Regarding the energy problem, Gagarin et al. in [26], introduce a method for balancing costs with a clustered spanning hierarchical algorithm and an energy model based on transmission energy. In addition, they assigned weights to the links in a graph model and explain how the algorithm provides the best routes of the hierarchical tree. Self-organization of these distributed algorithms maximizes sensors lifetime. On the other hand, related to the power balance in the network, [27] treats the issue of energy distribution among the nodes as a function of the traffic load. In that paper, the authors set coronas around the sink node with the purpose of showing that the nodes closest to the sink carry more traffic load and, thus, spend energy more rapidly. Then, they propose as a solution the non-uniform distribution of the nodes, so that energy depletion is balanced. Along the same topic, the authors in [28] complement the analysis with the study of multi-hop routing and its impact on node distribution contrasted with direct the transmission mode and its effects on node distribution. They also address the problem through a topology of coronas around the sink node and analyze the inter-corona and intra-corona energies. Cuomo et al. in [29], study the network formation process and the topology focused on energy consumption. They vary factors, such as the number of sink nodes and their distribution in the network. Relationships between the number of sink nodes and energy consumption are established, and static and mobile scenarios are studied.
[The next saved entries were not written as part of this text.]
/-- The division identity of rule R160: quotient and remainder rebuild the dividend, the remainder is smaller than the
divisor and has the sign of the dividend; signed and unsigned. The count and the frame in `WroteRegister` are the model's
reading (DEDUCED, log entry 11), not rule R160's. -/
def Obligations.DivisionIdentity : Prop :=
  ∀ (s : State) (rd rs1 rs2 : Reg), s.readX rs2 ≠ 0 →
    (∃ q r : Word,
      (Completes (exec (.div rd rs1 rs2) s) fun t => s.WroteRegister t rd q (s.pc + 4)) ∧
      (Completes (exec (.rem rd rs1 rs2) s) fun t => s.WroteRegister t rd r (s.pc + 4)) ∧
      q * s.readX rs2 + r = s.readX rs1 ∧ r.toInt.natAbs < (s.readX rs2).toInt.natAbs ∧
      (r ≠ 0 → (r.toInt < 0 ↔ (s.readX rs1).toInt < 0))) ∧
    (∃ q r : Word,
      (Completes (exec (.divu rd rs1 rs2) s) fun t => s.WroteRegister t rd q (s.pc + 4)) ∧
      (Completes (exec (.remu rd rs1 rs2) s) fun t => s.WroteRegister t rd r (s.pc + 4)) ∧
      q * s.readX rs2 + r = s.readX rs1 ∧ r.toNat < (s.readX rs2).toNat)

/-- `jal` and `jalr`: link and jump, or `InstrAddrMisaligned` with nothing written (rules R170 to R172). Which counts move,
that predictor, history and `correctDir` do not, and that a raising jump leaves `pc` is the model's reading of the
architectural level (DEDUCED, log entry 11), not these rules'. -/
def Obligations.Jumps : Prop :=
  ∀ (s : State) (rd rs1 : Reg) (imm : Int),
    (immJOk imm = true →
      Described (.jal rd imm) .J 0b1101111#7 none none .jumpBranch [] ∧
      let target := BitVec.ofInt 32 (s.pc.toNat + imm)
      (target.toNat % 4 = 0 → Completes (exec (.jal rd imm) s) fun t =>
        s.Transferred t rd (some (s.pc + 4)) true target) ∧
      (target.toNat % 4 ≠ 0 → exec (.jal rd imm) s = .next { s with excSeen := some .instrAddrMisaligned })) ∧
    (immIOk imm = true →
      Described (.jalr rd rs1 imm) .I 0b1100111#7 (some 0b000#3) none .jumpBranch [] ∧
      let target := BitVec.ofNat 32 ((BitVec.ofInt 32 ((s.readX rs1).toInt + imm)).toNat / 2 * 2)
      (target.toNat % 4 = 0 → Completes (exec (.jalr rd rs1 imm) s) fun t =>
        s.Transferred t rd (some (s.pc + 4)) true target) ∧
      (target.toNat % 4 ≠ 0 → exec (.jalr rd rs1 imm) s = .next { s with excSeen := some .instrAddrMisaligned }))

/-- The six conditional branches: when taken, to `pc + imm`, or `InstrAddrMisaligned`; when not, to `pc + 4` whatever the
offset; no register is written (rules R173 to R178). Which counts move, that predictor, history and `correctDir` do not,
and that a raising branch leaves `pc` is the model's reading of the architectural level (DEDUCED, log entry 11), not these
rules'. -/
def Obligations.Branches : Prop :=
  ∀ (s : State) (rs1 rs2 : Reg) (imm : Int), immBOk imm = true →
    let a := s.readX rs1
    let b := s.readX rs2
    let target := BitVec.ofInt 32 (s.pc.toNat + imm)
    ∀ e ∈ [(Instr.beq rs1 rs2 imm, 0b000#3, decide (a = b)), (.bne rs1 rs2 imm, 0b001#3, decide (a ≠ b)),
        (.blt rs1 rs2 imm, 0b100#3, decide (a.toInt < b.toInt)), (.bge rs1 rs2 imm, 0b101#3, decide (b.toInt ≤ a.toInt)),
        (.bltu rs1 rs2 imm, 0b110#3, decide (a.toNat < b.toNat)),
        (.bgeu rs1 rs2 imm, 0b111#3, decide (b.toNat ≤ a.toNat))],
      Described e.1 .B 0b1100011#7 (some e.2.1) none .jumpBranch [] ∧
      (e.2.2 = false → Completes (exec e.1 s) fun t => s.Transferred t 0 none false (s.pc + 4)) ∧
      (e.2.2 = true → target.toNat % 4 = 0 →
        Completes (exec e.1 s) fun t => s.Transferred t 0 none true target) ∧
      (e.2.2 = true → target.toNat % 4 ≠ 0 →
        exec e.1 s = .next { s with excSeen := some .instrAddrMisaligned })

/-- The five loads: an access that is not a multiple of its size raises `MemMisaligned`, else one past `memSize` raises
`MemOutOfRange`, both with nothing else changed; else `rd` gets the little-endian bytes, sign- or zero-extended (rules
R181 to R185). That the load is counted as committed and leaves cache stamps, access counts and latencies alone is the
model's reading of the architectural level (DEDUCED, log entry 11, unsafe for such readings), not these rules'. -/
def Obligations.Loads : Prop :=
  ∀ (s : State) (rd rs1 : Reg) (imm : Int), immIOk imm = true →
    let ea := (BitVec.ofInt 32 ((s.readX rs1).toInt + imm)).toNat
    let byte := fun k => s.memView (ea + k)
    ∀ e ∈ [(Instr.lb rd rs1 imm, 0b000#3, 1, (byte 0).signExtend 32),
        (.lh rd rs1 imm, 0b001#3, 2, (byte 1 ++ byte 0 : BitVec 16).signExtend 32),
        (.lw rd rs1 imm, 0b010#3, 4, (byte 3 ++ byte 2 ++ byte 1 ++ byte 0 : BitVec 32)),
        (.lbu rd rs1 imm, 0b100#3, 1, (byte 0).setWidth 32),
        (.lhu rd rs1 imm, 0b101#3, 2, (byte 1 ++ byte 0 : BitVec 16).setWidth 32)],
      Described e.1 .IL 0b0000011#7 (some e.2.1) none .loadStore [] ∧
      (ea % e.2.2.1 ≠ 0 → exec e.1 s = .next { s with excSeen := some .memMisaligned }) ∧
      (ea % e.2.2.1 = 0 → s.cfg.memSize < ea + e.2.2.1 →
        exec e.1 s = .next { s with excSeen := some .memOutOfRange }) ∧
      (ea % e.2.2.1 = 0 → ea + e.2.2.1 ≤ s.cfg.memSize →
        Completes (exec e.1 s) fun t => s.WroteRegister t rd e.2.2.2 (s.pc + 4))

/-- The three stores: the same checks; else the low bytes of `rs2`, least significant first, at the effective address,
and no other byte of memory and no register changes (rules R186, R187, R188). That the store writes the memory view at
once and moves the count of commits and no statistic of the cache is the model's reading of the architectural level
(DEDUCED, log entry 11), not these rules'. -/
def Obligations.Stores : Prop :=
  ∀ (s : State) (rs1 rs2 : Reg) (imm : Int), immIOk imm = true →
    let ea := (BitVec.ofInt 32 ((s.readX rs1).toInt + imm)).toNat
    let byte := fun k => (s.readX rs2).extractLsb' (8 * k) 8
    ∀ e ∈ [(Instr.sb rs1 rs2 imm, 0b000#3, [byte 0]), (.sh rs1 rs2 imm, 0b001#3, [byte 0, byte 1]),
        (.sw rs1 rs2 imm, 0b010#3, [byte 0, byte 1, byte 2, byte 3])],
      Described e.1 .S 0b0100011#7 (some e.2.1) none .loadStore [] ∧
      (ea % e.2.2.length ≠ 0 → exec e.1 s = .next { s with excSeen := some .memMisaligned }) ∧
      (ea % e.2.2.length = 0 → s.cfg.memSize < ea + e.2.2.length →
        exec e.1 s = .next { s with excSeen := some .memOutOfRange }) ∧
      (ea % e.2.2.length = 0 → ea + e.2.2.length ≤ s.cfg.memSize →
        Completes (exec e.1 s) fun t => s.Stored t ea e.2.2)

/-- "after a word store of `v` at `a`, a byte load at `a+i` returns `v[8i+7:8i]`" (rule R73): `sw` then `lbu`. -/
def Obligations.WordStoreThenByteLoad : Prop :=
  ∀ (s : State) (rd rs1 rs2 : Reg) (imm : Int) (i : Nat), i < 4 → -2048 ≤ imm → imm + i ≤ 2047 → rd ≠ 0 →
    let ea := (BitVec.ofInt 32 ((s.readX rs1).toInt + imm)).toNat
    ea % 4 = 0 → ea + 4 ≤ s.cfg.memSize →
      Completes (exec (.sw rs1 rs2 imm) s) fun t =>
        Completes (exec (.lbu rd rs1 (imm + i)) t) fun u =>
          u.readX rd = ((s.readX rs2).extractLsb' (8 * i) 8).setWidth 32

/-- `li rd, imm` expands to `addi`, to `lui`, or to `lui` and `addi`; run in order they leave `imm` in `rd` and every
other register and all of memory alone (rule R120). -/
def Obligations.LoadImmediateExpansion : Prop :=
  ∀ (s : State) (rd : Reg) (imm : Int), -2 ^ 31 ≤ imm → imm < 2 ^ 31 →
    (∀ i ∈ pseudoLi rd imm, i.wf = true) ∧
    Completes ((pseudoLi rd imm).foldl (fun o i => match o with | .next t => exec i t | o => o) (.next s)) fun t =>
      (∀ r, t.readX r = if r = rd ∧ r ≠ 0 then BitVec.ofInt 32 imm else s.readX r) ∧
      (∀ a, t.memView a = s.memView a) ∧ t.pc = s.pc + 4 * BitVec.ofNat 32 (pseudoLi rd imm).length

/-! ## Encoding (`30_encoding.md`) -/

/-- Rule R104: the operand ranges of each format, and "every valid static instruction has an image and the image decodes
back to it". -/
def Obligations.EveryValidInstructionHasAnImage : Prop :=
  ∀ i : Instr,
    (i.wf = true ↔
      match format i, (operands i).2.2.2 with
      | .I, imm => -2048 ≤ imm ∧ imm ≤ 2047
      | .IL, imm => -2048 ≤ imm ∧ imm ≤ 2047
      | .S, imm => -2048 ≤ imm ∧ imm ≤ 2047
      | .SH, imm => 0 ≤ imm ∧ imm ≤ 31
      | .U, imm => 0 ≤ imm ∧ imm ≤ 0xFFFFF
      | .B, imm => -4096 ≤ imm ∧ imm ≤ 4094 ∧ 2 ∣ imm
      | .J, imm => -1048576 ≤ imm ∧ imm ≤ 1048574 ∧ 2 ∣ imm
      | .R, _ => True) ∧
    (i.wf = true → decodeWord (encode i) = .instr i)

/-- The other direction: a word that decodes is the image of the instruction it decodes to, which is valid; so no two
words stand for one instruction and no bit of a word is ignored (rules R104, R114). -/
def Obligations.DecodedWordIsTheImage : Prop :=
  ∀ (w : Word) (i : Instr), decodeWord w = .instr i → i.wf = true ∧ encode i = w

/-- Where each format puts its fields, read off the image of every valid instruction (rules R106 to R112). -/
def Obligations.ImageFields : Prop :=
  ∀ i : Instr, i.wf = true →
    let w := encode i
    let rd := (operands i).1
    let rs1 := (operands i).2.1
    let rs2 := (operands i).2.2.1
    let imm := (operands i).2.2.2
    (writesRd (format i) = true → (w.extractLsb' 7 5).toNat = rd.val) ∧
    (readsRs1 (format i) = true → (w.extractLsb' 15 5).toNat = rs1.val) ∧
    (readsRs2 (format i) = true → (w.extractLsb' 20 5).toNat = rs2.val) ∧
    match format i with
    | .R => True
    | .I => imm = (w.extractLsb' 20 12).toInt
    | .IL => imm = (w.extractLsb' 20 12).toInt
    | .SH => imm = (w.extractLsb' 20 5).toNat ∧ (w.extractLsb' 25 7 = 0b0000000#7 ∨ w.extractLsb' 25 7 = 0b0100000#7)
    | .S => imm = (w.extractLsb' 25 7 ++ w.extractLsb' 7 5 : BitVec 12).toInt
    | .B => imm = (w.extractLsb' 31 1 ++ w.extractLsb' 7 1 ++ w.extractLsb' 25 6 ++ w.extractLsb' 8 4 ++ 0#1 :
        BitVec 13).toInt
    | .U => imm = (w.extractLsb' 12 20).toNat
    | .J => imm = (w.extractLsb' 31 1 ++ w.extractLsb' 12 8 ++ w.extractLsb' 20 1 ++ w.extractLsb' 21 10 ++ 0#1 :
        BitVec 21).toInt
The work in [30] introduces the relationship of energy with the performance of the network. This problem is greater in networks with static nodes. The nodes closest to the root node or collector node are likely to deplete their energy first, because they generate traffic and also carry traffic from other network nodes. This difficulty is known as the depletion energy sink-hole problem. This can cause connectivity problems between the root node and the rest of the network, completely missing information at the destination. Tunca et al. [31] also tackle the energy reduction problem of the nodes nearer to the collector node. The authors propose a solution using mobile sinks. This balance solution works due to the topology changing, and the nodes are sometimes away from and sometimes near of the collector. However, this will affect overhead and delay, and it will improve the network performance, but traffic and energy are balanced, representing an important advantage. Moreover, metrics, such as energy, latency and reliability for the mobile sink routing protocol, are discussed.

3. Efficient Multi-Parent Hierarchical Routing Protocol

We have proposed a routing protocol that creates a logical hierarchical network topology, where the node hierarchy is given by its location level in the hierarchy (the lower the level, the lower the hierarchy) [13]; basically, the root hierarchy (coordinator node) will have the highest hierarchy. When a node is in a specific hierarchical level (or generation), the nodes that are connected to it and have a higher hierarchical level are parent nodes. On the other hand, nodes that are connected to any parent node and have a lower hierarchical level are child nodes. Thus, we named our proposal the multi-parent hierarchical (MPH) protocol. The hierarchical topology will be formed with routes that minimize the number of hops from a given node to the coordinator; this restriction will reduce the overall energy consumption of the network. The MPH routing protocol allows a child node to have one or more parents. As a result, a node can share both children and parents with another node belonging to the same hierarchical level or generation.

The coordinator might also send packets to nodes in the network. We adopt a source-routing approach for traffic to be sent from the coordinator to a node, because the coordinator node has more resources and capacity than the rest of the nodes. This means that it can easily gather information from the network, such as data generated by sensors, links quality metrics, neighborhood tables and other variables, that can be used for route finding, performance analysis and network optimization.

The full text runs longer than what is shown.